Conversely, if Mrs. Clinton's favorite anecdotes have to do with demonstrating the sincerity of her feelings, Mr. Obama's have to do with overawing people with the force of his authenticity. He writes that his constituents "tell me that they have great hopes for me, but that they are worried that Washington is going to change me and I will end up just like all the rest of the people in power. Please stay who you are, they will say to me."
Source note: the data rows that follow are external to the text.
/-- The ring end is a 4 KiB boundary, so the next such boundary is no farther than the ring end (R98). -/
theorem boundary_le_ringEnd {entries : Nat} (some_entry : 0 < entries) (blocks : 64 ∣ entries) (w : Nat) :
    64 - w % 64 ≤ entries - w % entries := by
  have place_lt : w % entries < entries := Nat.mod_lt w some_entry
  have same_offset : w % entries % 64 = w % 64 := Nat.mod_mod_of_dvd w blocks
  omega

/-- Only the first and the third bound can be 0, so these two alone make the batch size 0 (R98). -/
theorem batchSize_eq_zero_iff {c : Catalogue} {d : CatalogueDef} (some_entry : 0 < d.entries)
    (window : (c.produced - c.consumed).toNat ≤ d.entries) :
    batchSize c d = 0 ↔ c.staging = [] ∨ (c.produced - c.consumed).toNat = d.entries := by
  have ringEnd : c.produced.toNat % d.entries < d.entries := Nat.mod_lt _ some_entry
  have boundary : c.produced.toNat % 64 < 64 := Nat.mod_lt _ (by decide)
  simp only [← List.length_eq_zero_iff, batchSize, Config.batchLimit]
  omega

/-! ### No batch of size 0 -/

/-- A start test that passes found a batch size of at least 1 (R96). -/
theorem batchSize_pos_of_batchReady {s : State} {d : CatalogueDef} (ready : batchReady s d = true) :
    1 ≤ batchSize s.catalogue d := by
  simp only [batchReady, Bool.and_eq_true, decide_eq_true_eq] at ready
  obtain ⟨⟨_, some_record⟩, _⟩ := ready
  exact some_record

/-- The start test changes nothing while the batch size is 0. -/
theorem startBatch_of_batchSize_eq_zero {s : State} {d : CatalogueDef} (defined : s.catalogue.defn = some d)
    (zero_size : batchSize s.catalogue d = 0) : startBatch s = s := by
  obtain unchanged | ⟨d', defined', ready, -⟩ := startBatch_cases s
  · exact unchanged
  · obtain rfl : d' = d := Option.some.inj (defined'.symm.trans defined)
    have := batchSize_pos_of_batchReady ready
    omega

/-- BATCH_START is the start test as a step (log 5). -/
theorem exec_batchStart (s : State) : exec .batchStart s = .next (startBatch s) := rfl

/-- FLUSH_TIMEOUT_EXPIRY makes the start test once the timeout has expired. -/
theorem exec_flushTimeoutExpiry (s : State) :
    exec .flushTimeoutExpiry s = .next (if flushExpired s then startBatch s else s) := rfl

/-- Settles O42: the least of the list of bounds, the ring end as a multiple of 64 entries, and the start test at 0. -/
theorem batchSizeLeast : Obligations.BatchSizeLeast := by
  unfold Obligations.BatchSizeLeast
  rintro c d ⟨k, -, entries_eq⟩ window bounds
  have some_entry : 0 < d.entries := entries_eq ▸ Nat.mul_pos (by decide) (Nat.two_pow_pos k)
  have blocks : 64 ∣ d.entries := ⟨2 ^ k, entries_eq⟩
  obtain ⟨is_bound, least⟩ := batchSize_mem_and_le c d
  refine ⟨least, is_bound, boundary_le_ringEnd some_entry blocks _, batchSize_eq_zero_iff some_entry window, ?idle⟩
  case idle =>
    rintro zero_size s rfl defined
    have unchanged : startBatch s = s := startBatch_of_batchSize_eq_zero defined zero_size
    rw [exec_batchStart, exec_flushTimeoutExpiry, unchanged, ite_self]
    exact ⟨rfl, rfl⟩

end Sys2Proof.Machine
end

section
/-! What a step is made of: the moves of one feed, the moves of the part, and the walk that shows every operation to be a
sequence of them. Each invariant is then proved once per move. -/

namespace Sys2Proof.Machine

/-! ### The moves of one feed -/

/-- A row store whose items are changed one by one, none moving to another buffer, and from which ended items may leave. -/
def RowStore.Quiet (r r' : RowStore) : Prop :=
  ∃ g : RowItem → RowItem, (∀ i, (g i).buffer = i.buffer) ∧
    (r' = { r with items := r.items.map g } ∨ r' = RowStore.sweep { r with items := r.items.map g })

/-- A change that moves no lifecycle state, definition, window, browse count or serial of a feed, keeps each of its records
in its state with its slot, and starts no parser. -/
structure Feed.Quiet (x y : Feed) : Prop where
  state : y.life.state = x.life.state
  defn : y.life.defn = x.life.defn
  ingest : y.ingest = x.ingest
  browse : y.browse = x.browse
  records : ∃ g : FrameRecord → FrameRecord, y.frame.records = x.frame.records.map g
    ∧ ∀ r, (g r).state = r.state ∧ (g r).slot = r.slot ∧ (g r).serial = r.serial
  openFrame : y.frame.openFrame = x.frame.openFrame
  nextSerial : y.frame.nextSerial = x.frame.nextSerial
  assigned : y.publisher.assigned = x.publisher.assigned
  published : y.publisher.published = x.publisher.published
  released : y.publisher.released = x.publisher.released
  parse : y.parse.state = .idle ∨ x.parse.state ≠ .idle
  rows : x.rows.Quiet y.rows

/-- The feed after a row was handed to the row store from buffer `b` (R64). -/
def handedFeed (ident : Nat) (r : FrameRecord) (slot : Nat) (b : BufferId) (x : Feed) : Feed :=
  Feed.onOpen (fun q => { q with rowsQueued := q.rowsQueued + 1 })
    { x with rows := { x.rows with items := x.rows.items ++ [rowItem ident x.params r slot x.reducer.band b] },
             reducer := x.reducer.nextBand (r.height / x.params.decimation) }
As these lines suggest, if the vice of sincerity is self-pity, the vice of authenticity is narcissism the belief that one is virtuous and lovable simply for being one's self. When one of Mr. Obama's supporters, questioned on a television talk show, notoriously couldn't name a single one of the candidate's accomplishments, he was inadvertently carrying to its conclusion the logic of authenticity: the idea that what you are matters more than what you do. The overreliance of Mr. Obama's campaign on his personal charisma is already emerging as the favorite target of his opponents. Ironically, if his books weren't so well written, they wouldn't offer such credible support for the charge.